» RECORDS FOR PROCESSING

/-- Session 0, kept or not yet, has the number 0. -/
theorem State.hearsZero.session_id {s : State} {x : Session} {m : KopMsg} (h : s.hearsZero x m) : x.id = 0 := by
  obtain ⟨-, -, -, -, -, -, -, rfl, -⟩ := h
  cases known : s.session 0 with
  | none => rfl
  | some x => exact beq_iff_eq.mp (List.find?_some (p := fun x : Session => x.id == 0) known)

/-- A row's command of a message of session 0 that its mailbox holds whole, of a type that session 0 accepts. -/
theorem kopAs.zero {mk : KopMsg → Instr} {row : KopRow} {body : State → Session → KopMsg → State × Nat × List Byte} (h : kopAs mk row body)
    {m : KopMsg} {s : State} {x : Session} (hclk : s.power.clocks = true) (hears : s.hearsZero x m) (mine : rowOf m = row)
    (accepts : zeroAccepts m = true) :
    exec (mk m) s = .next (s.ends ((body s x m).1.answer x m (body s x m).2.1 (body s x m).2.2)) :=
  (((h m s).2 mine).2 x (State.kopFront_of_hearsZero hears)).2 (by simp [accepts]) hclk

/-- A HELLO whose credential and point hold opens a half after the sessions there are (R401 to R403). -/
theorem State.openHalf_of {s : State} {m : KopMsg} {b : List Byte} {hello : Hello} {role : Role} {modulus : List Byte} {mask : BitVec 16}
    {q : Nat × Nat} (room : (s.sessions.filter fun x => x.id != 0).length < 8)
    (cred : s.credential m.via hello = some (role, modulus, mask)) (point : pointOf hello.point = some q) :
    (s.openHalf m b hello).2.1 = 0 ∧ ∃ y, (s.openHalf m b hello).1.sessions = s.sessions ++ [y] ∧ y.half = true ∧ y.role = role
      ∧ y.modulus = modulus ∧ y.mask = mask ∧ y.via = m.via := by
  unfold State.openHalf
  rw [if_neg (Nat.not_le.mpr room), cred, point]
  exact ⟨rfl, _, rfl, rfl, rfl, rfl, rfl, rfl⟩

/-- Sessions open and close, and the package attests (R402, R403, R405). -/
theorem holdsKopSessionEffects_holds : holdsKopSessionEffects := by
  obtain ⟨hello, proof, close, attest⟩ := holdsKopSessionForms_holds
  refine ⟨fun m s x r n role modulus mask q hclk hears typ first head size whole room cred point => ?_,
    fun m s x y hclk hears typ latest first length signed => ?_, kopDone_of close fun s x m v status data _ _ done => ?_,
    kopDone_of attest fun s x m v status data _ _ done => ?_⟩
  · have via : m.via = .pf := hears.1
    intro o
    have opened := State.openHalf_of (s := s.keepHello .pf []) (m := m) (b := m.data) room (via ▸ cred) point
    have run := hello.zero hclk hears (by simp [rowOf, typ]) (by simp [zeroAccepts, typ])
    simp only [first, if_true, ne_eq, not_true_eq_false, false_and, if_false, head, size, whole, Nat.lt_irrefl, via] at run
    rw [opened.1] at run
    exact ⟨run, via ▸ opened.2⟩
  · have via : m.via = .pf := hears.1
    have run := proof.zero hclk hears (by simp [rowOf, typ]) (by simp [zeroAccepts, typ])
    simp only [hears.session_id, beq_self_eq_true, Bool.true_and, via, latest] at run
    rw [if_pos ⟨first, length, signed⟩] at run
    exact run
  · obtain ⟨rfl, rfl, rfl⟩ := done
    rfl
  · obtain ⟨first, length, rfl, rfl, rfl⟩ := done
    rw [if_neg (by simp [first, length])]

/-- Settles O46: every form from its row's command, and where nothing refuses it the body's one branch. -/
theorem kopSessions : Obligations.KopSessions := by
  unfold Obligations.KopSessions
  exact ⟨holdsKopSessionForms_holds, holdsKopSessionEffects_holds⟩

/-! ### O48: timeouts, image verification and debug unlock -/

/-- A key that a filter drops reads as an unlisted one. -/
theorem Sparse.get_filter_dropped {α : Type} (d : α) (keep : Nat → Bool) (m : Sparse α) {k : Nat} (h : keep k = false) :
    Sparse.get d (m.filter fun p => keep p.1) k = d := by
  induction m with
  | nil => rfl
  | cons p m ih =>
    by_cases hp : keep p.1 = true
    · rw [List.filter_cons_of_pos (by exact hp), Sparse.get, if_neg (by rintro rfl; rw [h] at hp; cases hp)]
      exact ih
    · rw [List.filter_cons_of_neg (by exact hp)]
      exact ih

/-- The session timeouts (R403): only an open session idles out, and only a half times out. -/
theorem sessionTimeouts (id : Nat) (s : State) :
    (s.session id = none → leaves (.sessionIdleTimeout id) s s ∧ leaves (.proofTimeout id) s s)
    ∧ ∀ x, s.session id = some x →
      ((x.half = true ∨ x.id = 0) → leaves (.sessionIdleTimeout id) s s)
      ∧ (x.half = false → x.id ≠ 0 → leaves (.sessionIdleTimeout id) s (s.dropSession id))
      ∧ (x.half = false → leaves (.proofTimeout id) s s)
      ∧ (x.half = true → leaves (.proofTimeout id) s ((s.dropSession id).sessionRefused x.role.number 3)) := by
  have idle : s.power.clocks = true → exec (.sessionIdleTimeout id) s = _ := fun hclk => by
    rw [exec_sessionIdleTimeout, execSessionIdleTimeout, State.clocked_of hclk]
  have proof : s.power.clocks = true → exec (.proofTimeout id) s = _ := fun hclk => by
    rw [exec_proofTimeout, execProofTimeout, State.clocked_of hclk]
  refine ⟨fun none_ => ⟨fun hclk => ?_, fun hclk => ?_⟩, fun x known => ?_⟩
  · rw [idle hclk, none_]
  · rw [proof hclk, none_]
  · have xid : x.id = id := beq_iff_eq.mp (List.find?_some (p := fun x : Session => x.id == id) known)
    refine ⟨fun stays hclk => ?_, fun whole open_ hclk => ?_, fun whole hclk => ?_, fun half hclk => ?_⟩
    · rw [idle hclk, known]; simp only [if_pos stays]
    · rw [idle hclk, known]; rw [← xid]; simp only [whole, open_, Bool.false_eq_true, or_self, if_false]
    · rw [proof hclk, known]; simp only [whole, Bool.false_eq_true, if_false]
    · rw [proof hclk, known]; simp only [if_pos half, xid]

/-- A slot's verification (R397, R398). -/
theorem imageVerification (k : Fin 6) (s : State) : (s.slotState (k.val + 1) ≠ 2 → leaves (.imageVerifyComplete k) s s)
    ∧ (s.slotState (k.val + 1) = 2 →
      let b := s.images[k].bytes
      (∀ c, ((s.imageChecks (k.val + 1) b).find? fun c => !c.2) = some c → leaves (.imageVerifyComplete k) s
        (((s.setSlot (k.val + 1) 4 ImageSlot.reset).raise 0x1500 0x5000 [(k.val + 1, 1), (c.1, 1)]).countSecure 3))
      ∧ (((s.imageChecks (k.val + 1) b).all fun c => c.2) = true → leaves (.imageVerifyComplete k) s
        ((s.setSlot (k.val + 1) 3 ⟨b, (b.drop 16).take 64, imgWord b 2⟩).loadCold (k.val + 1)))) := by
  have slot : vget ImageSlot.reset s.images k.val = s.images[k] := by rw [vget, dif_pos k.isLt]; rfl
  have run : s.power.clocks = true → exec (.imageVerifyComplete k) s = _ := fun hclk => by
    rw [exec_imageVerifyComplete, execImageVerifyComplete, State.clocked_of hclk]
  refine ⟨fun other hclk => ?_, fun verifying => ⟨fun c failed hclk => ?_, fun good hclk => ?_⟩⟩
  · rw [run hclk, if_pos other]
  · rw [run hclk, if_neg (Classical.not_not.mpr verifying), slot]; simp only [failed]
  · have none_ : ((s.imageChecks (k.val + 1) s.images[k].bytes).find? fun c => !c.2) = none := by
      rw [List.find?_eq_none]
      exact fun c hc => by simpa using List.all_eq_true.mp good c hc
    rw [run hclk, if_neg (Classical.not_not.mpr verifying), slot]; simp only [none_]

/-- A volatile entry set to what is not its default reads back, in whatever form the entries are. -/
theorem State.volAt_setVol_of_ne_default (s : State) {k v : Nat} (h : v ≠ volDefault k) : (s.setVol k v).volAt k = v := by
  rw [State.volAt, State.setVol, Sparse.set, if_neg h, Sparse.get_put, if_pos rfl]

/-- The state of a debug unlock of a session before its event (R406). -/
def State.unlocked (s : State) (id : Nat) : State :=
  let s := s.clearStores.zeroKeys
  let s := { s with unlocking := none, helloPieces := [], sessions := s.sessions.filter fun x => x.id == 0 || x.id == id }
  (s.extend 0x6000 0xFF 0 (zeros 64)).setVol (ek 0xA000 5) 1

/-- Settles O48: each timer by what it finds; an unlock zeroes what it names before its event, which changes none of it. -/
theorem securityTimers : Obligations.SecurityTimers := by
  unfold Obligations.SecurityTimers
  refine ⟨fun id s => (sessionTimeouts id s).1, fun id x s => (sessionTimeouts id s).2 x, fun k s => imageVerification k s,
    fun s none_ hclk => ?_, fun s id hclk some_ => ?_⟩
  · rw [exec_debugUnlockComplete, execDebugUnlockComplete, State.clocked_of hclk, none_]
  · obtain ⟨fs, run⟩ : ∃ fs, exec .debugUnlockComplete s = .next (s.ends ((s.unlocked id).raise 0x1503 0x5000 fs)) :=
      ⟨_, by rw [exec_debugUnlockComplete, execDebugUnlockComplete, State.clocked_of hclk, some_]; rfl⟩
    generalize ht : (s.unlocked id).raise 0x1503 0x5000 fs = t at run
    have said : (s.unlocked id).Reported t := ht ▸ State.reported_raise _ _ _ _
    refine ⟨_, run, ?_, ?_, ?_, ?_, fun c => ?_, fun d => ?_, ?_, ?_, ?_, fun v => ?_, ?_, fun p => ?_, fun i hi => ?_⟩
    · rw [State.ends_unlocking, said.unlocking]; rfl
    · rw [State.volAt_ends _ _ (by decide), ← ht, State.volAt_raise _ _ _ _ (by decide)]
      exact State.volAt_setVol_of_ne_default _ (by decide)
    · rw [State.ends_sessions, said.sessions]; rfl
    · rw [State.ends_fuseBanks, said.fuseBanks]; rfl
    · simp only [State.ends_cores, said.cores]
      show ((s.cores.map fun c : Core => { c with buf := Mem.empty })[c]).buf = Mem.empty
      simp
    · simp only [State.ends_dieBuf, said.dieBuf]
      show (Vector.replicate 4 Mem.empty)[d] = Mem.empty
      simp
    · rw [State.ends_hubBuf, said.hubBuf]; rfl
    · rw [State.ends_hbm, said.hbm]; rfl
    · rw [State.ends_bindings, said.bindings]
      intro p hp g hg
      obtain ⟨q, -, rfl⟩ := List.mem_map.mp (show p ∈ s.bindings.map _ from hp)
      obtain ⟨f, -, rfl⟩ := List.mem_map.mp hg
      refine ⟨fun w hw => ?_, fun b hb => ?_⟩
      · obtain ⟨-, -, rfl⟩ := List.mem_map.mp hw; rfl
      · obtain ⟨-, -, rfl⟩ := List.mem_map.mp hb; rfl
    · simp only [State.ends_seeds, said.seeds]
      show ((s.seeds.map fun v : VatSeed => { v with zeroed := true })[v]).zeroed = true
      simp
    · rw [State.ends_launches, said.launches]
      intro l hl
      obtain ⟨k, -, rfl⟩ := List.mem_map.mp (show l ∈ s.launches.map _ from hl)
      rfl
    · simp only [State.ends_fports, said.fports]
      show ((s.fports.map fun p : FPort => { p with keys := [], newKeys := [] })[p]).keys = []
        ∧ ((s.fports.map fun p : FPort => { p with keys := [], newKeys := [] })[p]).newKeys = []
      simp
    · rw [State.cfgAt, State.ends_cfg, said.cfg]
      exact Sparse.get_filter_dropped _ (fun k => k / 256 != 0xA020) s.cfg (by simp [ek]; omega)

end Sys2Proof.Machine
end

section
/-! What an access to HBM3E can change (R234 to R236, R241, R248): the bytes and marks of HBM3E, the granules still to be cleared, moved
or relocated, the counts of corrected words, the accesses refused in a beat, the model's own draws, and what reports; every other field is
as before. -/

» TASK DETAILS
Retype only the stretch of lines above starting at the one with "via] at run" and stopping at the one with "unlisted one. -/", exactly as written, with both kept.

» WRITTEN REPLY
    simp only [first, if_true, ne_eq, not_true_eq_false, false_and, if_false, head, size, whole, Nat.lt_irrefl, via] at run
    rw [opened.1] at run
    exact ⟨run, via ▸ opened.2⟩
  · have via : m.via = .pf := hears.1
    have run := proof.zero hclk hears (by simp [rowOf, typ]) (by simp [zeroAccepts, typ])
    simp only [hears.session_id, beq_self_eq_true, Bool.true_and, via, latest] at run
    rw [if_pos ⟨first, length, signed⟩] at run
    exact run
  · obtain ⟨rfl, rfl, rfl⟩ := done
    rfl
  · obtain ⟨first, length, rfl, rfl, rfl⟩ := done
    rw [if_neg (by simp [first, length])]

/-- Settles O46: every form from its row's command, and where nothing refuses it the body's one branch. -/
theorem kopSessions : Obligations.KopSessions := by
  unfold Obligations.KopSessions
  exact ⟨holdsKopSessionForms_holds, holdsKopSessionEffects_holds⟩

/-! ### O48: timeouts, image verification and debug unlock -/

/-- A key that a filter drops reads as an unlisted one. -/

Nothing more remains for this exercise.